On the other hand, the recent development of sequencing machines such as 454 (by 454 Life Sciences), Solexa (by Illumina, Inc.) and SOLiD (by Applied Biosystems) makes us worrisome as well. According to some estimate, 5–10 tera bases will be sequenced by Solexa at one sequencing facility in a month in the near future. With the further development of the sequencing technology the whole genome of a person may repeatedly be submitted in the near future, as few examples warn ( 4 ). To cope with the expected situation of sequencing genes and genomes, we have recently upgraded our computer system and installed an efficient keyword search tool. We think that the new computer and tool serve our data submitters and users better and make our job more effective and efficient.

In this article we will report on the data submissions to DDBJ in the past year, replacement of our computer system with an upgraded one, a new data retrieval tool and a new home page.

DATA SUBMISSIONS TO DDBJ IN THE LAST YEAR

In the period from July 2006 to June 2007, DDBJ collected and released the original data of 1 880 115 entries or 1 134 086 245 bases that were classified into the 19 International Nucleotide Sequence Database Collaboration (INSDC) divisions ( 5 ). More than 90% of the submissions came from Japanese researchers, and the rest were mainly from Chinese and Korean researchers.

The released data includes the high-throughput cDNAs (HTC) of cricket, Gryllus bimaculatus submitted from Tokushima University ( 6 ). The data amount is 32 010 entries that can be obtained through anonymous FTP with the file name, Gryllus_bimaculatus_HTC_070726_1.seq.gz. Also included is 700 Mb of the high-quality draft genome data of medaka, Oryzias latipes , which was submitted from University of Tokyo and National Institute of Genetics ( 7 ). The data was carefully assembled and upgraded from the WGS data that was reported in our previous paper ( 8 ). The given accession numbers are BAAF03000000 (Hd-rR, version 0.9), BAAF04000000 (Hd-rR, version 1.0) BAAE01000000 (HNI) and ACAAA0000001-ACAAA0356693 (5′ SAGE tags). Although draft genome sequences of two fugu (blowfish) species are available, the high-quality draft genome of medaka will be quite useful particularly for the study of vertebrate evolution. The submitters of the genome data discussed, for example, that the medaka genome preserved its ancestral karyotype for more than 300 million years ( 7 ).
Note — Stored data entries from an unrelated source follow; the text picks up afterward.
-- ==== Sys2Proof/Syntax.lean ====
section
/-!
DEFINITION. The BBE command set, revision 1 (00_scope.md R3): one constructor of `Instr` for each row of
spec/opcode_table.json (30_encoding.md R98), with the fields of its format (R92 to R96) already read.
-/

namespace Sys2Proof

/-- The byte order BO of a fixed-width command (R93, R160). -/
inductive ByteOrder where
  | little
  | big
deriving DecidableEq, Repr

/-- The sign mode SM of an adaptive command (R94, R200). The code 3 is no sign mode. -/
inductive SignMode where
  | positive
  | negative
  | either
deriving DecidableEq, Repr

/-- The strategy ST of an adaptive command: the half-length prefix or the 3-bit block count (R94, R200). -/
inductive Strategy where
  | half
  | blocked
deriving DecidableEq, Repr

/-- The register index IDX of RDREG (R95), by the read-out map of 10_state.md R44. -/
inductive RegIndex where
  | cache
  | free
  | mode
  | fault
  | fcmd
  | cap
  | wpos
  | rpos
deriving DecidableEq, Repr

/-- The native width W of an adaptive command, fixed by its opcode (R10, R200). -/
inductive IntWidth where
  | w16
  | w32
  | w64
deriving DecidableEq, Repr

/-- One command of the BBE. -/
inductive Instr where
  /-- PUTB: put a run of `width` bits (R126). -/
  | putb (width : Nat)
  /-- GETB: get a run of `width` bits (R127). -/
  | getb (width : Nat)
  /-- PUT_BYTE (R163). -/
  | putByte (bo : ByteOrder)
  /-- PUT_CHAR (R164). -/
  | putChar (bo : ByteOrder)
  /-- PUT_SHORT (R165). -/
  | putShort (bo : ByteOrder)
  /-- PUT_INT (R166). -/
  | putInt (bo : ByteOrder)
  /-- PUT_LONG (R167). -/
  | putLong (bo : ByteOrder)
  /-- PUT_FLOAT (R168). -/
  | putFloat (bo : ByteOrder)
  /-- PUT_DOUBLE (R169). -/
  | putDouble (bo : ByteOrder)
  /-- GET_BYTE (R170). -/
  | getByte (bo : ByteOrder)
  /-- GET_CHAR (R171). -/
  | getChar (bo : ByteOrder)
  /-- GET_SHORT (R172). -/
  | getShort (bo : ByteOrder)
  /-- GET_INT (R173). -/
  | getInt (bo : ByteOrder)
  /-- GET_LONG (R174). -/
  | getLong (bo : ByteOrder)
  /-- GET_FLOAT (R175). -/
  | getFloat (bo : ByteOrder)
  /-- GET_DOUBLE (R176). -/
  | getDouble (bo : ByteOrder)
  /-- PUTV16: the adaptive put of a signed 16-bit integer (R220). -/
  | putv16 (sm : SignMode) (st : Strategy)
  /-- PUTV32 (R221). -/
  | putv32 (sm : SignMode) (st : Strategy)
  /-- PUTV64 (R222). -/
  | putv64 (sm : SignMode) (st : Strategy)
  /-- GETV16: the adaptive get of a signed 16-bit integer (R223). -/
  | getv16 (sm : SignMode) (st : Strategy)
  /-- GETV32 (R224). -/
  | getv32 (sm : SignMode) (st : Strategy)
  /-- GETV64 (R225). -/
  | getv64 (sm : SignMode) (st : Strategy)
  /-- ALLOC: start a buffer of OPERAND bytes (R250). -/
  | alloc
  /-- FLIP: switch to read mode, or rewind (R252). -/
  | flip
  /-- COMPACT: remove the consumed words (R254). -/
  | compact
  /-- RDREG: read a register into RESULT (R258). -/
  | rdreg (idx : RegIndex)
deriving DecidableEq, Repr

end Sys2Proof
end

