-- ==== Sys2Proof/Machine/BitRun.lean ====
section
/-!
DEFINITION. The bit-run commands PUTB and GETB (40_bit_engine.md R126, R127).
-/

namespace Sys2Proof.Machine

/-- PUTB (R126): append the low `width` bits of OPERAND. -/
def execPutb (width : Nat) (s : State) : Host.Outcome State Fault Refusal :=
  unlessFaulted s (inMode .write s (putBits s s.operand width))

/-- GETB (R127): RESULT takes the next `width` bits, zero-extended. -/
def execGetb (width : Nat) (s : State) : Host.Outcome State Fault Refusal :=
  unlessFaulted s (inMode .read s (toResult (getBits s width)))

end Sys2Proof.Machine
end

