-- ==== Sys2Proof/Machine/FixedWidth.lean ====
section
/-!
DEFINITION. The fixed-width codec (41_fixed_width.md): PutFixed and GetFixed (R161, R162) and the fourteen
commands over them. Floats and doubles pass as bit patterns (R177).
-/

namespace Sys2Proof.Machine

/-- The working copy of `PutFixed(N)` (R161). -/
def putFixed (n : Nat) (bo : ByteOrder) (s : State) : Attempt State :=
  inMode .write s (putBits s (inByteOrder bo n (s.fixedOperand n)) n)

/-- The value and the working copy of `GetFixed(N, ext)` (R162). -/
def getFixed (n : Nat) (ext : Extension) (bo : ByteOrder) (s : State) : Attempt (Word × State) :=
  inMode .read s <|
    match getBits s n with
    | .ok (x, t) => .ok (ext.apply n (inByteOrder bo n x), t)
    | .error code => .error code

/-- PUT_BYTE (R163). -/
def execPutByte (bo : ByteOrder) (s : State) : Host.Outcome State Fault Refusal :=
  unlessFaulted s (putFixed 8 bo s)

/-- PUT_CHAR (R164). -/
def execPutChar (bo : ByteOrder) (s : State) : Host.Outcome State Fault Refusal :=
  unlessFaulted s (putFixed 16 bo s)

/-- PUT_SHORT (R165). -/
def execPutShort (bo : ByteOrder) (s : State) : Host.Outcome State Fault Refusal :=
  unlessFaulted s (putFixed 16 bo s)

/-- PUT_INT (R166). -/
def execPutInt (bo : ByteOrder) (s : State) : Host.Outcome State Fault Refusal :=
  unlessFaulted s (putFixed 32 bo s)

/-- PUT_LONG (R167). -/
def execPutLong (bo : ByteOrder) (s : State) : Host.Outcome State Fault Refusal :=
  unlessFaulted s (putFixed 64 bo s)

/-- PUT_FLOAT (R168). -/
def execPutFloat (bo : ByteOrder) (s : State) : Host.Outcome State Fault Refusal :=
  unlessFaulted s (putFixed 32 bo s)

/-- PUT_DOUBLE (R169). -/
def execPutDouble (bo : ByteOrder) (s : State) : Host.Outcome State Fault Refusal :=
  unlessFaulted s (putFixed 64 bo s)

/-- GET_BYTE (R170): sign-extended. -/
def execGetByte (bo : ByteOrder) (s : State) : Host.Outcome State Fault Refusal :=
  unlessFaulted s (toResult (getFixed 8 .sign bo s))

/-- GET_CHAR (R171): zero-extended. -/
def execGetChar (bo : ByteOrder) (s : State) : Host.Outcome State Fault Refusal :=
  unlessFaulted s (toResult (getFixed 16 .zero bo s))

/-- GET_SHORT (R172): sign-extended. -/
def execGetShort (bo : ByteOrder) (s : State) : Host.Outcome State Fault Refusal :=
  unlessFaulted s (toResult (getFixed 16 .sign bo s))

/-- GET_INT (R173): sign-extended. -/
def execGetInt (bo : ByteOrder) (s : State) : Host.Outcome State Fault Refusal :=
  unlessFaulted s (toResult (getFixed 32 .sign bo s))

/-- GET_LONG (R174): all 64 bits. -/
def execGetLong (bo : ByteOrder) (s : State) : Host.Outcome State Fault Refusal :=
  unlessFaulted s (toResult (getFixed 64 .zero bo s))

/-- GET_FLOAT (R175): zero-extended. -/
def execGetFloat (bo : ByteOrder) (s : State) : Host.Outcome State Fault Refusal :=
  unlessFaulted s (toResult (getFixed 32 .zero bo s))

/-- GET_DOUBLE (R176): all 64 bits. -/
def execGetDouble (bo : ByteOrder) (s : State) : Host.Outcome State Fault Refusal :=
  unlessFaulted s (toResult (getFixed 64 .zero bo s))

end Sys2Proof.Machine
end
It is also noted that the current number of bacterial species/strains in the complete bacteria genome data repository, the Genome Information Broker, (GIB, http://gib.genes.nig.ac.jp/ ) ( 9 ), at DDBJ is 569 and keeps on growing rapidly. The species added in the past year include Methanococcus maripaludis (by Joint Genome Institute), Saccharopolyspora erythraea (by University of Cambridge), Francisella tularensis subsp. tularensis (by UT Southwestern Medical Center), Desulfotomaculum reducens (by Joint Genome Institute), Burkholderia vietnamiensis (by Joint Genome Institute), Herminiimonas arsenicoxydans (by Genoscope), Geobacillus thermodenitrificans (by Nankai University), Corynebacterium glutamicum (by RITE) and many others. We also serve a complete virus genome data repository, GIB for Viruses (GIB-V, http://gib-v.genes.nig.ac.jp/ ) that now contains 31 486 virus genomes and genomic segments.

NEW COMPUTER SYSTEM

In July 2007, we celebrated the 20th anniversary of the public release of the DNA data. Our first release in July 1987 contained only 66 entries or 108 970 bases that were typed in from published papers. These numbers may be impressive in the comparison with the corresponding ones as of June 2007, 13 371 690 entries or 8 988 178 758 bases. This tremendous increase in the numbers perhaps reflects the remarkable advancement of research in biology and the related areas in Japan in the past 20 years. The ever-increasing amount of the data also makes us worry about our hardware and software facilities.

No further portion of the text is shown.